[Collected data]

════════════════

-- ==== Sys2Proof/Laws/Zero.lean ====
section
/-! SUPPORT. Arithmetic on zeros, and the transform of a block of zeros (43_transform.md R705). -/

namespace Sys2Proof.Machine

/-- Neither a NaN nor an infinity. -/
def f64Finite (x : F64) : Bool := !f64IsNaN x && !f64IsInf x

theorem f64Units_zero {x : F64} (h : f64IsZero x = true) : f64Units x = 0 := by
  simp only [f64IsZero, Bool.and_eq_true, beq_iff_eq] at h
  simp [f64Units, h.1, h.2]

theorem f64IsNaN_zero {x : F64} (h : f64IsZero x = true) : f64IsNaN x = false := by
  simp only [f64IsZero, Bool.and_eq_true, beq_iff_eq] at h
  simp [f64IsNaN, h.1]

theorem f64IsInf_zero {x : F64} (h : f64IsZero x = true) : f64IsInf x = false := by
  simp only [f64IsZero, Bool.and_eq_true, beq_iff_eq] at h
  simp [f64IsInf, h.1]

/-- There are two zeros. -/
theorem eq_f64Pack_of_zero {x : F64} (h : f64IsZero x = true) : x = f64Pack (f64Sign x) 0 := by
  simp only [f64IsZero, Bool.and_eq_true, beq_iff_eq, f64Exponent, f64Fraction] at h
  obtain ⟨h1, h2⟩ := h
  simp only [BitVec.extractLsb'_toNat, Nat.shiftRight_eq_div_pow] at h1 h2
  apply BitVec.eq_of_toNat_eq
  have := x.isLt
  unfold f64Sign
  rw [BitVec.msb_eq_decide]
  unfold f64Pack
  rw [BitVec.toNat_ofNat]
  by_cases hx : 2 ^ 63 ≤ x.toNat
  · have hd : decide (2 ^ (64 - 1) ≤ x.toNat) = true := by simpa using hx
    rw [hd]
    simp only [if_true]
    norm_num at *
    omega
  · have hd : decide (2 ^ (64 - 1) ≤ x.toNat) = false := by simpa using hx
    rw [hd]
    simp only [Bool.false_eq_true, if_false]
    norm_num at *
    omega

theorem f64IsZero_pack (b : Bool) : f64IsZero (f64Pack b 0) = true := by cases b <;> decide

theorem f64Round_zero (b : Bool) (d : Nat) : f64Round b 0 d = f64Pack b 0 := by
  simp [f64Round, roundMagnitude, nearestEven]

theorem fmul_zero_left {a b : F64} (ha : f64IsZero a = true) (hb : f64Finite b = true) :
    f64IsZero (fmul a b) = true := by
  simp only [f64Finite, Bool.and_eq_true, Bool.not_eq_true'] at hb
  have : fmul a b = f64Pack (f64Sign a != f64Sign b) 0 := by
    simp [fmul, f64IsNaN_zero ha, f64IsInf_zero ha, hb.1, hb.2, f64Units_zero ha, f64Round_zero]
  rw [this]
  exact f64IsZero_pack _

theorem fmul_zero_right {a b : F64} (ha : f64Finite a = true) (hb : f64IsZero b = true) :
    f64IsZero (fmul a b) = true := by
  simp only [f64Finite, Bool.and_eq_true, Bool.not_eq_true'] at ha
  have : fmul a b = f64Pack (f64Sign a != f64Sign b) 0 := by
    simp [fmul, f64IsNaN_zero hb, f64IsInf_zero hb, ha.1, ha.2, f64Units_zero hb, f64Round_zero]
  rw [this]
  exact f64IsZero_pack _

/-- +0.0 plus a zero of either sign is +0.0. -/
theorem fadd_zero {z : F64} (h : f64IsZero z = true) : fadd f64Zero z = f64Zero := by
  rw [eq_f64Pack_of_zero h]
  cases f64Sign z <;> decide

theorem loopSum_zero (n m : Nat) (f : Nat → Nat → F64)
    (h : ∀ x < n, ∀ y < m, f64IsZero (f x y) = true) : loopSum n m f = f64Zero := by
  have hfold : ∀ l : List F64, (∀ z ∈ l, f64IsZero z = true) → l.foldl fadd f64Zero = f64Zero := by
    intro l
    induction l with
    | nil => intro _; rfl
    | cons z rest ih =>
      intro hl
      rw [List.foldl_cons, fadd_zero (hl z (by simp))]
      exact ih fun y hy => hl y (by simp [hy])
  rw [← fsum_grid]
  refine hfold _ ?_
  intro z hz
  obtain ⟨x, hx, y, hy, rfl⟩ := mem_grid.1 hz
  exact h x hx y hy

theorem cosEntry_finite : ∀ x < 8, ∀ u < 8, f64Finite (cosEntry x u) = true := by decide +kernel

theorem cScale_mul_finite : ∀ u < 8, ∀ v < 8, f64Finite (fmul (cScale u) (cScale v)) = true := by
  decide +kernel

theorem scale_zero :
    ∀ u < 8, ∀ v < 8, fmul (fmul (fmul quarter (cScale u)) (cScale v)) f64Zero = f64Zero := by
  decide +kernel

/-- Every output of FDCT of zeros is +0.0. -/
theorem fdctRule_zero {f : Nat → Nat → F64} (h : ∀ x < 8, ∀ y < 8, f64IsZero (f x y) = true)
    {u v : Nat} (hu : u < 8) (hv : v < 8) : fdctRule f u v = f64Zero := by
  unfold fdctRule
  rw [loopSum_zero, scale_zero u hu v hv]
  exact fun x hx y hy => fmul_zero_left (fmul_zero_left (h x hx y hy) (cosEntry_finite x hx u hu))
    (cosEntry_finite y hy v hv)

end Sys2Proof.Machine
end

════════════════

Instructions to follow:
All that is wanted is the line with "(cosEntry_finite y hy v hv)" and every later line in the entries, reproduced exactly.

Your solution:
    (cosEntry_finite y hy v hv)

end Sys2Proof.Machine
end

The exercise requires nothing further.